→ Work to be completed
Look below for the line that has "d.set PWR_FLOOR.HOLD (diePairs.foldl". Set down the lines from there through the line that has "def Dev.capFloor (d", exactly as written.

Items from a data source:
-*-*-

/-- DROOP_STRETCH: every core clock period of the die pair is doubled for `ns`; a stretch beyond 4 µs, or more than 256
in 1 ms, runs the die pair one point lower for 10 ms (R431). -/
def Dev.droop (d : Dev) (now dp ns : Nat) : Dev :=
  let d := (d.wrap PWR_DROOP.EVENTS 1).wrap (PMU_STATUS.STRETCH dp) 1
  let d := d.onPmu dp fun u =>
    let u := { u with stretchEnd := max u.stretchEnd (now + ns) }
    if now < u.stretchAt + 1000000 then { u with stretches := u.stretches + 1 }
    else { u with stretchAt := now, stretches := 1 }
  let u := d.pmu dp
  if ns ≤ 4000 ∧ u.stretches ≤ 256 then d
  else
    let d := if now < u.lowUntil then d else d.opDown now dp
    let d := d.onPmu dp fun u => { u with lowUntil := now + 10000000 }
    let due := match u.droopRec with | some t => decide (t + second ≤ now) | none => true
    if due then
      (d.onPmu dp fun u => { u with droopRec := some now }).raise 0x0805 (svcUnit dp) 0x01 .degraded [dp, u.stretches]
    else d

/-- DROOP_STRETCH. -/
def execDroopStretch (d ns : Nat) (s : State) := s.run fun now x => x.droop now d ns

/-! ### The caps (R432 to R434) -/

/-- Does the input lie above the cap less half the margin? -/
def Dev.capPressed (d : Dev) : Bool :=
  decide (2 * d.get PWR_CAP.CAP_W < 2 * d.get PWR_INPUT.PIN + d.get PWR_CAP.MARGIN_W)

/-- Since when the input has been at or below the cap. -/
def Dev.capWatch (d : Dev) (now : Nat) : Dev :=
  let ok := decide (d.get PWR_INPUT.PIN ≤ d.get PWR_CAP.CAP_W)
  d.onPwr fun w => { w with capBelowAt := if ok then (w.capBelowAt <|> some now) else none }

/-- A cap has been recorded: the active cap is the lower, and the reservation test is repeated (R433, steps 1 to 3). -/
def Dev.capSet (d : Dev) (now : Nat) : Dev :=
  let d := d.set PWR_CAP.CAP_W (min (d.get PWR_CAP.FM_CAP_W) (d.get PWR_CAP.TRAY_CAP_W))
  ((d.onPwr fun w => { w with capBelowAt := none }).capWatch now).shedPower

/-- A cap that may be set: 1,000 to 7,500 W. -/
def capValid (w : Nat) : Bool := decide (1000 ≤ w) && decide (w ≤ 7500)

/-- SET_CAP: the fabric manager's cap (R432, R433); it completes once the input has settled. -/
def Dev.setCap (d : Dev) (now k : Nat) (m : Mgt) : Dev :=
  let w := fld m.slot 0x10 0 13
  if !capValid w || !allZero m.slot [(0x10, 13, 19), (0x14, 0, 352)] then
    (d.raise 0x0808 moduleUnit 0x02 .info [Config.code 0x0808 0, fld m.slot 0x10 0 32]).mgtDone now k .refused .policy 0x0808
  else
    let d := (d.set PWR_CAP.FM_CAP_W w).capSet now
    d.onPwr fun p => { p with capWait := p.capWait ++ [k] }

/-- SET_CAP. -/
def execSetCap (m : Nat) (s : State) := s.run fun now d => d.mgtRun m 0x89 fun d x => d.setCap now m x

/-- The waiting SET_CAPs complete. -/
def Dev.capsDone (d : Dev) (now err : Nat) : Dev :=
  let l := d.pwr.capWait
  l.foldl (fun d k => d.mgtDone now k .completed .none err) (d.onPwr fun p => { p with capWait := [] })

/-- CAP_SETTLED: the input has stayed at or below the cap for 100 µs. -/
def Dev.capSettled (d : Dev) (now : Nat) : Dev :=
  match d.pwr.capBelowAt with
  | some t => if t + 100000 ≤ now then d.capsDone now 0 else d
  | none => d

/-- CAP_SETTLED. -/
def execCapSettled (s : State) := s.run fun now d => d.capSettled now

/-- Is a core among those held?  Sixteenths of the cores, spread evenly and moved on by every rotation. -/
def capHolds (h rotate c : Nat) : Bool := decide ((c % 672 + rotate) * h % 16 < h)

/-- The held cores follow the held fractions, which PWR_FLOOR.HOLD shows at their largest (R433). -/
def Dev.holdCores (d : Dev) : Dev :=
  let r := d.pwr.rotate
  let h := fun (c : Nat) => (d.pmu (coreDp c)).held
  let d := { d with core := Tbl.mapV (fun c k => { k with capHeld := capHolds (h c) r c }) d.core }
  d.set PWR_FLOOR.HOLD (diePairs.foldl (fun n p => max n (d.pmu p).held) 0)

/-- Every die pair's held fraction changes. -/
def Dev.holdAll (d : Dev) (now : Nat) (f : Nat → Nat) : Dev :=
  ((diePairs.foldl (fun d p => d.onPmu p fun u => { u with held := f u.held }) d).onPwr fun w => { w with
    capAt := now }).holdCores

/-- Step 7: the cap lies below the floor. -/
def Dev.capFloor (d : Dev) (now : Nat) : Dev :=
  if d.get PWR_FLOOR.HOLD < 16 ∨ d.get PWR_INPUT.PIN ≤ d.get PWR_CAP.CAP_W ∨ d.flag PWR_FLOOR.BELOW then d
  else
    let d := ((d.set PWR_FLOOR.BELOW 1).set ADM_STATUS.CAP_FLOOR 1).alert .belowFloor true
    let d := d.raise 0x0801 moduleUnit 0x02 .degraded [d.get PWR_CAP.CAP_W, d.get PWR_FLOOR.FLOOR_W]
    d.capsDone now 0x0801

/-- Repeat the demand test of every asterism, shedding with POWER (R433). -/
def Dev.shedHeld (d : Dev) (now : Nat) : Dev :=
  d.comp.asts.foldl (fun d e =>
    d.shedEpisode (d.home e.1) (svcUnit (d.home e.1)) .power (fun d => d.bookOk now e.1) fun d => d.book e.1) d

-*-*-

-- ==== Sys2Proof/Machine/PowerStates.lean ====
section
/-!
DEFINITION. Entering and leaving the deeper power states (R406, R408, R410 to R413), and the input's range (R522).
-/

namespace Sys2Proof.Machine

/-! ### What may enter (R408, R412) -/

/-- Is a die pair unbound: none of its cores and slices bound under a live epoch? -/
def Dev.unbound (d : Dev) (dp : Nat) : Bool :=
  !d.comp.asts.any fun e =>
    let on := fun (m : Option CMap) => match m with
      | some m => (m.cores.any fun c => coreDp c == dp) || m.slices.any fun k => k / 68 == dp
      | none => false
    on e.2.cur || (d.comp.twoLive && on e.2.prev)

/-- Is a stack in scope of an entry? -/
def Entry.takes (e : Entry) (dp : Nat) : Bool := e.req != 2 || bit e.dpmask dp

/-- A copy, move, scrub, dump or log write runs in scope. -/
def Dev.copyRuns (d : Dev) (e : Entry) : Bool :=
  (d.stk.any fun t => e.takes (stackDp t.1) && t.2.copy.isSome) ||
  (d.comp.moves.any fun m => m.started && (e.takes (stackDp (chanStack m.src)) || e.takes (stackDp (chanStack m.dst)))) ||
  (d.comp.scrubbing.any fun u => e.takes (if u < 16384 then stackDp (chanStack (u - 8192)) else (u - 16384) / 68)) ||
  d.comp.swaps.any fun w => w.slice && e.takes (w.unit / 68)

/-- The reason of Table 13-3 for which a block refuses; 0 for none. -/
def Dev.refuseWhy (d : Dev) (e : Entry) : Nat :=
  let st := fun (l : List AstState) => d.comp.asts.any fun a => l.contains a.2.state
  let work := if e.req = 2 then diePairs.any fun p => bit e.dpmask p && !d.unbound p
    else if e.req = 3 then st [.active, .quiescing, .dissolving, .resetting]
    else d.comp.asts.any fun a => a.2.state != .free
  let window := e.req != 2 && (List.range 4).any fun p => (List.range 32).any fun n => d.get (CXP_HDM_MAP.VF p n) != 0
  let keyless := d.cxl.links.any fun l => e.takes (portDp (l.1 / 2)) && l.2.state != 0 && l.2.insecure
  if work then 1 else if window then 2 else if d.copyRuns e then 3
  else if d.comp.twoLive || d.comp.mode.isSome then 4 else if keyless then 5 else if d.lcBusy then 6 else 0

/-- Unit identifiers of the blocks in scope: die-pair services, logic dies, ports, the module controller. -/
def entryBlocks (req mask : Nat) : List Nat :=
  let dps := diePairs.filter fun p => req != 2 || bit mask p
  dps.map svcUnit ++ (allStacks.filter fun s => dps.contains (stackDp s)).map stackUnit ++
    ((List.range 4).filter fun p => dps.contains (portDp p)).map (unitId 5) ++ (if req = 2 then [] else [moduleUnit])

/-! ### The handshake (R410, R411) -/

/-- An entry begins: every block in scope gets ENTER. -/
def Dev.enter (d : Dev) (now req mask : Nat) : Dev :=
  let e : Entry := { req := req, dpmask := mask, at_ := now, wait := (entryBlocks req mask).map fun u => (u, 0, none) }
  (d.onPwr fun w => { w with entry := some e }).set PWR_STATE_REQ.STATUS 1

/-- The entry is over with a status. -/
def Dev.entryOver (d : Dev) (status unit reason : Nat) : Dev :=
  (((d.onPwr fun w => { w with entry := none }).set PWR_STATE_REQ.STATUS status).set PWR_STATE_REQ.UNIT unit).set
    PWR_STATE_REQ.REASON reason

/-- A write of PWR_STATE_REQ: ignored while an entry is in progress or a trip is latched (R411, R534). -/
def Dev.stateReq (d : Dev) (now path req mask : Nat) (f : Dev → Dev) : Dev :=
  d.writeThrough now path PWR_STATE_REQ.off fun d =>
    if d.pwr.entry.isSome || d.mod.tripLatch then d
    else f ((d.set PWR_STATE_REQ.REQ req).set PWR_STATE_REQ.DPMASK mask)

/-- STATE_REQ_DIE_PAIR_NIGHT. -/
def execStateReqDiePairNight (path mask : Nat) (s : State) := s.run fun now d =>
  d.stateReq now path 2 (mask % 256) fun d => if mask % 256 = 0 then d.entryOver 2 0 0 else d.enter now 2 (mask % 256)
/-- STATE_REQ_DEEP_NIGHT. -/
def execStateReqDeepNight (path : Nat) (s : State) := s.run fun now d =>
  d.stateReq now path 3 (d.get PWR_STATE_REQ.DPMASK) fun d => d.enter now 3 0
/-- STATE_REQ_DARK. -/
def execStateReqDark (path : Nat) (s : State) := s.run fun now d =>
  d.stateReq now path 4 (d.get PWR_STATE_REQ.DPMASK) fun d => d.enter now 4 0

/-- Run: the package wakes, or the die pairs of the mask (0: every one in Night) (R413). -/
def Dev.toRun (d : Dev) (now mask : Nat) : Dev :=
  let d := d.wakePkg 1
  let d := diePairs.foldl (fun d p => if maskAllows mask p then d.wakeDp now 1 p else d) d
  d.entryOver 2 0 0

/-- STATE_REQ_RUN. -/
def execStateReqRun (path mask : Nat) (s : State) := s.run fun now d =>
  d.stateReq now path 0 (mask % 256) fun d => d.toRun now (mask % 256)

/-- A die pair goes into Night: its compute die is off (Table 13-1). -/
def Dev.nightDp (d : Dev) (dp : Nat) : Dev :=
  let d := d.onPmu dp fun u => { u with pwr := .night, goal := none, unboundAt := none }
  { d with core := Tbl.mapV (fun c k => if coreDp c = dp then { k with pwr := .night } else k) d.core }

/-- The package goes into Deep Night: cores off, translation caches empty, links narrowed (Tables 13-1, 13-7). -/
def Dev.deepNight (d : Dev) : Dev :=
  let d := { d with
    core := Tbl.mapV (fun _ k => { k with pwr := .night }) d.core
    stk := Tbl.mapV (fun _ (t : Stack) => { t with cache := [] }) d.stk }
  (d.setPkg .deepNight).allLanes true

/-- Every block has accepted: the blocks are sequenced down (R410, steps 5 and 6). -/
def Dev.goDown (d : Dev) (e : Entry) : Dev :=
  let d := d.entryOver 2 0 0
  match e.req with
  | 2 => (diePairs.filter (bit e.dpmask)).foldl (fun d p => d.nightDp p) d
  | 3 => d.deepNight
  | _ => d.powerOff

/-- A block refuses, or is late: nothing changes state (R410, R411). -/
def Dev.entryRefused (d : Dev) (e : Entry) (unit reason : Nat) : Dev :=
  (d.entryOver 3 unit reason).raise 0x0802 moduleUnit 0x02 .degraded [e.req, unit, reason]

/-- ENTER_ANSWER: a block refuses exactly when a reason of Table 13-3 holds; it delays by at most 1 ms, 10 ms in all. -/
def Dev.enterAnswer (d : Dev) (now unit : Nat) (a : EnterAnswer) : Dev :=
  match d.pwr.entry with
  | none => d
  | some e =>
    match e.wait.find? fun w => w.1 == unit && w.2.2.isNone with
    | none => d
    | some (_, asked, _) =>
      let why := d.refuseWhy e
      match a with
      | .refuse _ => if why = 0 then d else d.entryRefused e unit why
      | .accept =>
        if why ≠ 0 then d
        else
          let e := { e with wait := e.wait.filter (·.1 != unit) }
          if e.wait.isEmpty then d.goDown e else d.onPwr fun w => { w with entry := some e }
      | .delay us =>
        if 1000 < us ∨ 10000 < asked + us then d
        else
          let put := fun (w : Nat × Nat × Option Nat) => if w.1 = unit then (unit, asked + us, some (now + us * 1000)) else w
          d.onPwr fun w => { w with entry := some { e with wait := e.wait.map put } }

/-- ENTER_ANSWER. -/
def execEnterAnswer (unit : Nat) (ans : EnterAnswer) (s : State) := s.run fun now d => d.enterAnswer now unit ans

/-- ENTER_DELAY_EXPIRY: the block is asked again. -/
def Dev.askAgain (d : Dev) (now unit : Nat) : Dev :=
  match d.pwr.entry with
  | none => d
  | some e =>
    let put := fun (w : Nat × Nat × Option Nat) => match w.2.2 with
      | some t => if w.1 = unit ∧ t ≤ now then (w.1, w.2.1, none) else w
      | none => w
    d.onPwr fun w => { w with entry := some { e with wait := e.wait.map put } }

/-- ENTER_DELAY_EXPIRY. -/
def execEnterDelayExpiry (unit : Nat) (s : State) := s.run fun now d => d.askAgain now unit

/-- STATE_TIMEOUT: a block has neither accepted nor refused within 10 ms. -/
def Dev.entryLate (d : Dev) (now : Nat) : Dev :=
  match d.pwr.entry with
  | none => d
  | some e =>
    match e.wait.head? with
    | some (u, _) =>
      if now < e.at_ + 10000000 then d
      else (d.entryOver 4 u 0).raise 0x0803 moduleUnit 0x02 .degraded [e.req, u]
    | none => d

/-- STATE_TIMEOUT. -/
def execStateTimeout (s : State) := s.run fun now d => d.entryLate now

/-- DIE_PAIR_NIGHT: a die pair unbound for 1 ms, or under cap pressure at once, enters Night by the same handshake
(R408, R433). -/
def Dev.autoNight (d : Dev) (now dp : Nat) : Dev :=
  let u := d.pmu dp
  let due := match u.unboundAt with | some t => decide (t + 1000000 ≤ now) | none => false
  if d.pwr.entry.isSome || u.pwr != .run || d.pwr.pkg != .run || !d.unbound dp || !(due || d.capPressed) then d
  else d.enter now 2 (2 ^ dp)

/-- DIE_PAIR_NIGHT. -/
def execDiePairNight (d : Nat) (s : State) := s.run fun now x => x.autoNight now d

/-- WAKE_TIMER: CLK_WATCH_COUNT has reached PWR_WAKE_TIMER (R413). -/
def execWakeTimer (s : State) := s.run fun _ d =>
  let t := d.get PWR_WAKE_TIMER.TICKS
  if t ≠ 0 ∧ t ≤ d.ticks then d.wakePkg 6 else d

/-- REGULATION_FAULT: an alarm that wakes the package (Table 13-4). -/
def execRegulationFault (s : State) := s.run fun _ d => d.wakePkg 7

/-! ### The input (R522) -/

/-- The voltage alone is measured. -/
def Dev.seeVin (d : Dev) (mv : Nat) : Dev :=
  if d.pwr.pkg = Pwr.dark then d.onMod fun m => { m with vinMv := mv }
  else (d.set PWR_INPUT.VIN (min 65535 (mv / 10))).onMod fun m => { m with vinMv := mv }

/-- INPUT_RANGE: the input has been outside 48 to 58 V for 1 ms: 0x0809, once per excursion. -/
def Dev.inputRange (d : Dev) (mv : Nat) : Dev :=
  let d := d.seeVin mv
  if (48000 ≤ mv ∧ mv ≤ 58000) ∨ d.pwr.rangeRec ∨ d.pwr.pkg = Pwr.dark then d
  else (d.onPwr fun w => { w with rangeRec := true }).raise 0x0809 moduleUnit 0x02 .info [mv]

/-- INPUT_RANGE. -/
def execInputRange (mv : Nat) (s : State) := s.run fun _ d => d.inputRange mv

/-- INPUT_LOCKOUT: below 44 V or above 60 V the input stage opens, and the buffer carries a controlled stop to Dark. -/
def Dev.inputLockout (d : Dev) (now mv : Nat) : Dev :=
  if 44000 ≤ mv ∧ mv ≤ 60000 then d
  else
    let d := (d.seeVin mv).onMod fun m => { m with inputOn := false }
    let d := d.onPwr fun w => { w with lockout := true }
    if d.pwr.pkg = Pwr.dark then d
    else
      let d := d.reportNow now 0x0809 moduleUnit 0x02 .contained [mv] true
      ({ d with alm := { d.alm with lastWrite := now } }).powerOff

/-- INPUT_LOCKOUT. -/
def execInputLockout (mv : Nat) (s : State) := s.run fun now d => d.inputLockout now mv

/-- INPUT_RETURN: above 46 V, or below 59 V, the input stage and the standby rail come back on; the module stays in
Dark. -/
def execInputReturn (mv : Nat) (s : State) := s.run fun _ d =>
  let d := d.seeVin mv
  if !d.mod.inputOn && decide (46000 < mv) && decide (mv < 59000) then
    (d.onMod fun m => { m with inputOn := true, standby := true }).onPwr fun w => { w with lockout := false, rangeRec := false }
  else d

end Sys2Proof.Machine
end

-*-*-

→ Solution to this exercise
  d.set PWR_FLOOR.HOLD (diePairs.foldl (fun n p => max n (d.pmu p).held) 0)

/-- Every die pair's held fraction changes. -/
def Dev.holdAll (d : Dev) (now : Nat) (f : Nat → Nat) : Dev :=
  ((diePairs.foldl (fun d p => d.onPmu p fun u => { u with held := f u.held }) d).onPwr fun w => { w with
    capAt := now }).holdCores

/-- Step 7: the cap lies below the floor. -/
def Dev.capFloor (d : Dev) (now : Nat) : Dev :=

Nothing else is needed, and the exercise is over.